For these reasons, President Bush is committed to confronting the Iraqi regime, which has defied the just demands of the world for over a decade. We are on notice. The danger from Saddam Hussein's arsenal is far more clear than anything we could have foreseen prior to September 11th. And history will judge harshly any leader or nation that saw this dark cloud and sat by in complacency or indecision.

The Iraqi regime's violation of every condition set forth by the U.N. Security Council for the 1991 cease-fire fully justifies -- legally and morally -- the enforcement of those conditions.

It is also true that since 9/11, our nation is properly focused as never before on preventing attacks against us before they happen.

...some threats are so potentially catastrophic -- and can arrive with so little warning, by means that are untraceable -- that they cannot be contained. Extremists who seem to view suicide as a sacrament are unlikely to ever be deterred. And new technology requires new thinking about when a threat actually becomes "imminent." So as a matter of common sense, the United States must be prepared to take action, when necessary, before threats have fully materialized.

Secretary of State Colin Powell said on January 26, 2003:
We should not underestimate what is at stake here. Saddam Hussein's hidden weapons of mass destruction are meant to intimidate Iraq's neighbors. These illegal weapons threaten international peace and security. These terrible weapons put millions of innocent people at risk...

The United States believes that time is running out.
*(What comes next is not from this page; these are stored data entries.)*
-- ==== Sys2Proof/Machine/Select.lean ====
section
/-! DEFINITION. The four configuration functions as the machine uses them: each contract, each reference function, and an
implementation's answer when it meets the contract (00_scope.md R10; 44_predictor.md R262, R271, R274, R275; 45_residual.md R290
to R292; 47_encoder.md R346; log 6). Then the operations that apply them. -/

namespace Sys2Proof.Machine

/-! ### Rice parameter and partitioning (R290, R291) -/

/-- The least parameter in `k .. k + fuel` of least cost, given the best so far. -/
def bestRiceFrom (run : List Int) : Nat → Nat → Nat × Nat → Nat × Nat
  | 0, _, best => best
  | fuel + 1, k, best => bestRiceFrom run fuel (k + 1) (if riceCost k run < best.2 then (k, riceCost k run) else best)

/-- The best Rice parameter in `0 .. kmax` and its cost (R290). -/
def bestRice (kmax : Nat) (run : List Int) : Nat × Nat := bestRiceFrom run kmax 1 (0, riceCost 0 run)

/-- The reference choice for one partition (R291). -/
def refChoice (method : Nat) (run : List Int) : PartChoice :=
  let best := bestRice (paramMax method) run
  if escapable run ∧ Config.escWidthBits + run.length * leastRawWidth run < best.2 then .esc (leastRawWidth run) else .rice best.1

/-- The reference table at partition order `p` (R291). -/
def refTable (method n o p : Nat) (res : List Int) : PartTable :=
  ⟨method, p, (partitions n o p res).map (refChoice method)⟩

/-- The least valid order in `p .. p + fuel` of least total, given the best table so far. -/
def bestTableFrom (method n o : Nat) (res : List Int) : Nat → Nat → PartTable → PartTable
  | 0, _, best => best
  | fuel + 1, p, best =>
    let t := refTable method n o p res
    bestTableFrom method n o res fuel (p + 1)
      (if porderValid n o p ∧ tableSize n o res t < tableSize n o res best then t else best)

/-- The reference `select_partitioning` (R291). -/
def refPartitioning (cfg : EncConfig) (n o : Nat) (res : List Int) : PartTable :=
  bestTableFrom cfg.method n o res cfg.maxPorder 1 (refTable cfg.method n o 0 res)

/-- One partition's choice meets R291's contract: it can be written, and it obeys the bound of R292. -/
def choiceOk (method : Nat) (run : List Int) (c : PartChoice) : Bool :=
  choiceFits method run c &&
    decide (escapable run → partSize method run c ≤ partSize method run (.esc (leastRawWidth run)))

/-- The contract of `select_partitioning` (R291, R292); the method is `CFG_METHOD` (93_implementation_defined.md C4). -/
def tableOk (cfg : EncConfig) (n o : Nat) (res : List Int) (t : PartTable) : Bool :=
  decide (t.method = cfg.method) && decide (porderValid n o t.porder) && decide (t.parts.length = 2 ^ t.porder) &&
    ((partitions n o t.porder res).zip t.parts).all fun x => choiceOk t.method x.1 x.2

/-- `select_partitioning` as the machine uses it. -/
def selectPartitioning (sel : Selections) (cfg : EncConfig) (n o : Nat) (res : List Int) : PartTable :=
  match sel.partitioning cfg n o res with
  | some t => if tableOk cfg n o res t then t else refPartitioning cfg n o res
  | none => refPartitioning cfg n o res

/-! ### LPC analysis (R262) -/

/-- The contract of `lpc_analyze` (R262). -/
def lpcOk (cfg : EncConfig) (n : Nat) (r : LpcResult) : Bool :=
  decide (1 ≤ r.coefs.length ∧ r.coefs.length ≤ Config.lpcOrderMax ∧ r.coefs.length ≤ cfg.maxLpcOrder ∧
    r.coefs.length ≤ n ∧ r.shift ≤ Config.qlpShiftMax) && r.coefs.all fun q => decide (fitsS q cfg.qlpPrec)

/-- `lpc_analyze` as the machine uses it: a result outside the contract is `None` (R262). -/
def analyzeLpc (sel : Selections) (cfg : EncConfig) (xs : List Int) : Option LpcResult :=
  match sel.lpcAnalyze xs cfg.maxLpcOrder cfg.qlpPrec with
  | some r => if lpcOk cfg xs.length r then some r else none
  | none => none

/-! ### Subframe selection (R271, R274, R275) -/

/-- The samples without `w` low bits (R250). -/
def shiftDown (w : Nat) (xs : List Int) : List Int := xs.map (· / 2 ^ w)

/-- The wasted bits of a choice. -/
def choiceWasted : SfChoice → Nat
  | .constant w | .verbatim w | .fixed w _ | .lpc w _ => w

/-- The subframe type of a choice. -/
def choiceType : SfChoice → SfType
  | .constant _ => .constant
  | .verbatim _ => .verbatim
  | .fixed _ _ => .fixed
  | .lpc _ _ => .lpc

/-- The predictor order of a choice. -/
def choiceOrder : SfChoice → Nat
  | .constant _ | .verbatim _ => 0
  | .fixed _ o => o
  | .lpc _ r => r.coefs.length

/-- The residual a choice leaves for the block `xs` (none for the types without a predictor). -/
def choiceResidual (xs : List Int) : SfChoice → List Int
  | .constant _ | .verbatim _ => []
  | .fixed w o => residualOf (fixedPredict o) o (shiftDown w xs)
  | .lpc w r => residualOf (lpcPredict r.coefs r.shift) r.coefs.length (shiftDown w xs)

/-- A partitioning of a residual: a function of the configuration, the block size, the order and the residual. -/
abbrev Partitioner := EncConfig → Nat → Nat → List Int → PartTable

/-- `rbits` of a choice: its residual section under a partitioning (R274, R283). -/
def choiceSection (part : Partitioner) (cfg : EncConfig) (xs : List Int) (c : SfChoice) : Nat :=
  let res := choiceResidual xs c
  tableSize xs.length (choiceOrder c) res (part cfg xs.length (choiceOrder c) res)

/-- The size of a subframe in bits (R274), its residual section under a partitioning. -/
def choiceSize (part : Partitioner) (cfg : EncConfig) (depth : Nat) (xs : List Int) (c : SfChoice) : Nat :=
  let head := 8 + choiceWasted c
  let b := depth - choiceWasted c
  match c with
  | .constant _ => head + b
  | .verbatim _ => head + xs.length * b
  | .fixed _ o => head + o * b + choiceSection part cfg xs c
  | .lpc _ r =>
    head + r.coefs.length * b + Config.qlpPrecBits + Config.qlpShiftBits + r.coefs.length * cfg.qlpPrec +
      choiceSection part cfg xs c

/-- A number of wasted bits that is admissible (R271 (a), R273). -/
abbrev wastedOk (depth : Nat) (xs : List Int) (w : Nat) : Prop :=
  w = 0 ∨ (Config.wastedBits = true ∧ w < depth ∧ (∀ x ∈ xs, x % 2 ^ w = 0) ∧ ∃ x ∈ xs, x ≠ 0)

/-- The contract of `select_subframe` (R271). R271 names no precision and no order limit for coefficients that the function chose
itself: the model holds them to the contract of `lpc_analyze`, `CFG_MAX_LPC_ORDER` and `CFG_QLP_PREC` with it, and gives them
`QLP_PREC = CFG_QLP_PREC` (DESIGN CHOICE, log 33). -/
def subframeOk (cfg : EncConfig) (depth : Nat) (xs : List Int) (c : SfChoice) : Bool :=
  decide (wastedOk depth xs (choiceWasted c)) && (choiceResidual xs c).all (fun r => decide (residualOk r)) &&
    match c with
    | .constant _ => decide (∀ x ∈ xs, x = xs.headD 0)
    | .verbatim _ => true
    | .fixed _ o => decide (o ≤ Config.fixedOrderMax ∧ o ≤ xs.length)
    | .lpc _ r => lpcOk cfg xs.length r

/-- The candidates of the reference function, in its order (R275). -/
def refCandidates (sel : Selections) (cfg : EncConfig) (xs : List Int) : List SfChoice :=
  [.constant 0, .verbatim 0, .fixed 0 0, .fixed 0 1, .fixed 0 2, .fixed 0 3, .fixed 0 4] ++
    if cfg.maxLpcOrder = 0 then [] else ((analyzeLpc sel cfg xs).map (SfChoice.lpc 0)).toList

/-- The smallest candidate, the earliest among equals; `best` is the best so far. -/
def smallest (size : SfChoice → Nat) : List SfChoice → SfChoice → SfChoice
  | [], best => best
  | c :: rest, best => smallest size rest (if size c < size best then c else best)

/-- The reference `select_subframe` (R275): the residual sections are sized by the reference partitioning. -/
def refSubframe (sel : Selections) (cfg : EncConfig) (depth : Nat) (xs : List Int) : SfChoice :=
  match (refCandidates sel cfg xs).filter (subframeOk cfg depth xs) with
  | [] => .verbatim 0
  | c :: rest => smallest (choiceSize refPartitioning cfg depth xs) rest c

/-- `select_subframe` as the machine uses it. -/
def selectSubframe (sel : Selections) (cfg : EncConfig) (depth : Nat) (xs : List Int) : SfChoice :=
  match sel.subframe cfg depth xs with
  | some c => if subframeOk cfg depth xs c then c else refSubframe sel cfg depth xs
  | none => refSubframe sel cfg depth xs

/-! ### Stereo decorrelation and its selection (R344, R346) -/

/-- One pair of samples under assignment `ca` (R344). -/
def decorrPair (ca : Nat) (l r : Int) : Int × Int :=
  if ca = 8 then (l, l - r)
  else if ca = 9 then (l - r, r)
  else if ca = 10 then ((l + r) / 2, l - r)
  else (l, r)

/-- Two channels under assignment `ca`. -/
def decorr (ca : Nat) (l r : List Int) : List Int × List Int := (List.zipWith (decorrPair ca) l r).unzip

/-- What `SF_SELECT` answers: the size of the selected subframe under the selected partitioning (R271, R274). -/
def selectedSize (sel : Selections) (cfg : EncConfig) (depth : Nat) (xs : List Int) : Nat :=
  choiceSize (selectPartitioning sel) cfg depth xs (selectSubframe sel cfg depth xs)

/-- The subframe bits of a two-channel block under assignment `ca` (R346). -/
def stereoCost (sel : Selections) (cfg : EncConfig) (l r : List Int) (ca : Nat) : Nat :=
  let (x0, x1) := decorr ca l r
  selectedSize sel cfg (cfg.bps + sideBit ca 0) x0 + selectedSize sel cfg (cfg.bps + sideBit ca 1) x1

/-- The assignment of least cost, the earliest among equals. -/
def cheapest (cost : Nat → Nat) : List Nat → Nat → Nat
  | [], best => best
  | ca :: rest, best => cheapest cost rest (if cost ca < cost best then ca else best)

/-- The reference `select_stereo` (R346). -/
def refStereo (sel : Selections) (cfg : EncConfig) (l r : List Int) : Nat :=
  cheapest (stereoCost sel cfg l r) [10, 8, 9] 1

/-- `select_stereo` as the machine uses it. -/
def selectStereo (sel : Selections) (cfg : EncConfig) (l r : List Int) : Nat :=
  match sel.stereo cfg l r with
  | some ca => if ca = 1 ∨ ca = 8 ∨ ca = 9 ∨ ca = 10 then ca else refStereo sel cfg l r
  | none => refStereo sel cfg l r

/-! ### The operations -/

/-- `RICE_PARAM_SELECT kmax, first, count` (R290). -/
def riceParamSelect (kmax first count : Nat) : Op (Nat × Nat) := do
  check (kmax ≤ Config.riceParamMax) (.logic .badOperand)
  let (n, o) ← blockGeometry
  check (first + count + o ≤ n) (.logic .badOperand)
  let res ← look State.res
  let run ← readEntries (res.drop first) count
  pure (bestRice kmax run)

/-- An entry as `PART_SELECT` writes it: all three registers (R291). What the one that goes with the other form holds is not
stated (10_state.md R36: not meaningful): a free value of its range, `param` or `raw`, from what it held (log 22). -/
def selectedEntry (param : Reg Nat → Fin 31) (raw : Reg Nat → Fin 32) (old : RcEntry) (c : PartChoice) : RcEntry :=
  match c with
  | .rice k => ⟨false, some k, some (raw old.raw).val⟩
  | .esc nb => ⟨true, some (param old.param).val, some nb⟩

/-- The table's entries from `i` on; `param` and `raw` give entry `i` its free value. -/
def writeTable (param : Nat → Reg Nat → Fin 31) (raw : Nat → Reg Nat → Fin 32) : List PartChoice → Nat → Op Unit
  | [], _ => pure ()
  | c :: rest, i => do
      update fun s =>
        let old := s.rc.table.getD i ⟨false, none, none⟩
        { s with rc := { s.rc with table := setAt s.rc.table i (selectedEntry (param i) (raw i) old c) } }
      writeTable param raw rest (i + 1)

/-- `PART_SELECT` (R291); a predictor order above the block size leaves no valid partition order (log 22). -/
def partSelect (sel : Selections) : Op Nat := do
  needMode .encode
  let cfg ← readReg State.cfg
  let (n, o) ← blockGeometry
  check (o ≤ n) (.logic .badOperand)
  let res ← look State.res
  let res ← readEntries res (n - o)
  let t := selectPartitioning sel cfg n o res
  update fun s => { s with rc := { s.rc with method := some t.method, porder := some t.porder } }
  writeTable (Config.otherParam cfg n o res) (Config.otherRaw cfg n o res) t.parts 0
  pure (tableSize n o res t)

/-- The coefficient file takes a predictor (R262). -/
def setPredictor (prec : Nat) (r : LpcResult) : Op Unit := update fun s =>
  { s with
    sf := { s.sf with order := some r.coefs.length }
    qlp := overwrite s.qlp r.coefs
    qlpPrec := some prec
    qlpShift := some r.shift }

/-- `LPC_ANALYZE` (R262). -/
def lpcAnalyze (sel : Selections) : Op (Option Nat) := do
  let cfg ← readReg State.cfg
  let xs ← codedSamples
  match analyzeLpc sel cfg xs with
  | none => pure none
  | some r => do
    setPredictor cfg.qlpPrec r
    pure (some r.coefs.length)

/-- `SF_SELECT c` (R271). The rule lists `BadOperand` and states no condition for it: a channel that the frame has not, as `SF_DEC` has
it (DESIGN CHOICE, log 35). -/
def sfSelect (sel : Selections) (c : Nat) : Op Nat := do
  needMode .encode
  let cfg ← readReg State.cfg
  let channels ← readReg fun s => s.fh.channels
  check (c < channels) (.logic .badOperand)
  let n ← readReg fun s => s.fh.blocksize
  let ca ← readReg fun s => s.fh.chanAssign
  let xs ← readRow c n
  let depth := cfg.bps + sideBit ca c
  let choice := selectSubframe sel cfg depth xs
  update fun s =>
    { s with sf :=
        { type := some (choiceType choice)
          order := some (choiceOrder choice)
          wasted := some (choiceWasted choice)
          bps := some (depth - choiceWasted choice)
          ch := some c } }
  match choice with
  | .constant _ | .verbatim _ => pure ()
  | .fixed _ o => do
    let _ ← fixedResidual o
    let _ ← partSelect sel
    pure ()
  | .lpc _ r => do
    setPredictor cfg.qlpPrec r
    let _ ← lpcResidual
    let _ ← partSelect sel
    pure ()
  pure (choiceSize (selectPartitioning sel) cfg depth xs choice)

/-- `STEREO_SELECT` (R346): the subframe working registers are left unwritten. -/
def stereoSelect (sel : Selections) : Op Nat := do
  needMode .encode
  let channels ← readReg fun s => s.fh.channels
  check (channels = 2) (.logic .badOperand)
  let cfg ← readReg State.cfg
  let n ← readReg fun s => s.fh.blocksize
  let l ← readRow 0 n
  let r ← readRow 1 n
  update fun s =>
    { s with sf := SfRegs.reset, qlp := [], qlpPrec := none, qlpShift := none, rc := RcRegs.reset, res := [] }
  pure (selectStereo sel cfg l r)

/-- `RICE_PARAM_SELECT kmax, first, count` (R290). -/
def execRiceParamSelect (kmax first count : Nat) (s : State) : Host.Outcome State Fault Refusal :=
  issue .write (do
    let (k, cost) ← riceParamSelect kmax first count
    pure (.riceParam k cost)) s

/-- `PART_SELECT` (R291). -/
def execPartSelect (s : State) : Host.Outcome State Fault Refusal :=
  issue .write (do
    let bits ← partSelect Config.selections
    pure (.nat bits)) s

/-- `LPC_ANALYZE` (R262). -/
def execLpcAnalyze (s : State) : Host.Outcome State Fault Refusal :=
  issue .write (do
    let o ← lpcAnalyze Config.selections
    pure (.order o)) s

/-- `SF_SELECT c` (R271). -/
def execSfSelect (c : Nat) (s : State) : Host.Outcome State Fault Refusal :=
  issue .write (do
    let bits ← sfSelect Config.selections c
    pure (.nat bits)) s

/-- `STEREO_SELECT` (R346). -/
def execStereoSelect (s : State) : Host.Outcome State Fault Refusal :=
  issue .write (do
    let ca ← stereoSelect Config.selections
    pure (.nat ca)) s

end Sys2Proof.Machine
end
We will not shrink from war if that is the only way to rid Iraq of its weapons of mass destruction.

We continue to reserve our sovereign right to take military action against Iraq alone or in a coalition of the willing. As the President has said: "We cannot defend America and our friends by hoping for the best. History will judge harshly those who saw a coming danger but failed to act."

Defense Secretary Donald Rumsfeld got into the following exchange on January 29, 2003:
Q: Thank you. Do you believe Iraq represents an imminent threat to the United States?

Rumsfeld: You know, that is a question that is coming up quite a bit, and it's an important question.

Clearly, it's been -- what's been going on there has been going on in large measure for some 12 years. In a different way, it's been going on since the inspectors left -- free play for them.

Every day, every week, every month that goes by, let alone years, their programs are maturing, and their relationships exist, and they have intelligence agents around the world, they have relationships with terrorist networks, and they have opportunities to do things.

Now, at what moment was the threat to -- for September 11th imminent? Was it imminent a week before, a month before, a year before, an hour before? Was it imminent before you could -- while you could still stop it, or was it imminent only after it started and you couldn't stop it, or you could stop one of the three planes instead of two or all three? These are very tough questions.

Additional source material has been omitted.